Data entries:
_ _ _ _ _

-- ==== Sys2Proof/Machine/Collective.lean ====
section
/-! DEFINITION. Collectives, gang launches and budget messages (major 0x3A and the Hinge fabric: R337 to R344). -/

namespace Sys2Proof.Machine

open Sys2Proof

/-! ## Group objects (R337, Table 22.1) -/

/-- The fields of a group object's header. -/
structure GroupView where
  gid : Word
  gen : Word
  rank : Nat
  size : Nat
  timeout : Nat
  aborted : Bool
  acode : Nat
  /-- The header breaks Table 22.1: a range, or a checked field. -/
  bad : Bool
deriving DecidableEq, Repr

/-- A header's 64 bytes. -/
def viewGroup (h : Nat) : GroupView :=
  { gid := BitVec.ofNat 32 (bitsOf h 31 0), gen := BitVec.ofNat 32 (bitsOf h 63 32), rank := bitsOf h 75 64,
    size := bitsOf h 92 80, timeout := bitsOf h 111 96, aborted := bitsOf h 128 128 = 1, acode := bitsOf h 159 144,
    bad := decide (bitsOf h 79 76 ≠ 0) || decide (bitsOf h 95 93 ≠ 0) || decide (bitsOf h 127 112 ≠ 0) ||
      decide (bitsOf h 511 176 ≠ 0) || decide (bitsOf h 92 80 < 2) || decide (4096 < bitsOf h 92 80) ||
      decide (bitsOf h 92 80 ≤ bitsOf h 75 64) }

/-- Bytes of the die store as a thread reads them. -/
def State.threadDie (s : State) (cr : Crew) (th : Thread) (off n : Nat) : Nat :=
  leNat (forwardedBytes th.fifo .die off (s.readDie cr off n))

/-- The group object that a thread names. -/
def State.groupObject (s : State) (cr : Crew) (th : Thread) (off : Nat) : GroupView := viewGroup (s.threadDie cr th off 64)

/-- Where the entry of a rank stands in the peer table. -/
def peerEntry (off rank : Nat) : Nat := off + 64 + 4 * rank

/-- The line of a die offset can be read now. -/
def State.lineReady (s : State) (cr : Crew) (off : Nat) : Bool :=
  let l := s.dieLine cr off
  l.present && !l.faulted

/-- The checks of the group offset: ALIGN, then BOUNDS_DIE, which an offset outside the launch window is too. -/
def State.groupTrap (s : State) (va : BitVec 7) : Option State :=
  match s.curCrew? with
  | none => none
  | some cr =>
    match s.laneTrap Code.align (fun l th => decide (latchAddr va l th % 64 ≠ 0)) (latchAddr va) with
    | some t => some t
    | none => s.laneTrap Code.boundsDie
        (fun l th => decide (latchAddr va l th < launchBase) || !s.inBounds cr .die (latchAddr va l th) 64) (latchAddr va)

/-! ## Operand blocks (R338) -/

/-- The operand block of a transfer operation. -/
structure ColBlock where
  buffer : Nat
  peer : Nat
  op : Nat
  len : Nat
  latch : Nat
  /-- The bits of vb + 3 that are checked zero. -/
  high : Nat
deriving DecidableEq, Repr

/-- The block that a thread's registers hold. -/
def Thread.colBlock (th : Thread) (vb : BitVec 7) : ColBlock :=
  let w := (th.readReg (th.blockReg vb 2)).toNat
  let l := (th.readReg (th.blockReg vb 3)).toNat
  { buffer := th.blockPair vb 0, peer := bitsOf w 11 0, op := bitsOf w 15 12, len := bitsOf w 31 16,
    latch := 16 * bitsOf l 16 0, high := bitsOf l 31 17 }

/-- The buffer's and the latch's own checks: the form of the address, the windows of both, the buffer's alignment. Each is
made over all active lanes before the next, so that a lane out of bounds comes before one that is misaligned (R27). -/
def colFormBad (b : ColBlock) : Option (Code × Nat) :=
  match addrForm b.buffer with
  | .sh _ | .die _ => none
  | _ => some (Code.addrForm, b.buffer)
def State.colBoundsBad (s : State) (cr : Crew) (b : ColBlock) : Option (Code × Nat) :=
  match s.localBounds cr b.buffer 64 with
  | some e => some e
  | none => if s.inBounds cr .sh b.latch 16 then none else some (Code.boundsSh, b.latch)
def colAlignBad (b : ColBlock) : Option (Code × Nat) :=
  if b.buffer % 64 ≠ 0 then some (Code.align, addrInfo b.buffer) else none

_ _ _ _ _

● **Activity**: Only the number should be given: the count of lines in the entries that contain the string "timeout".

● **Task output**: 2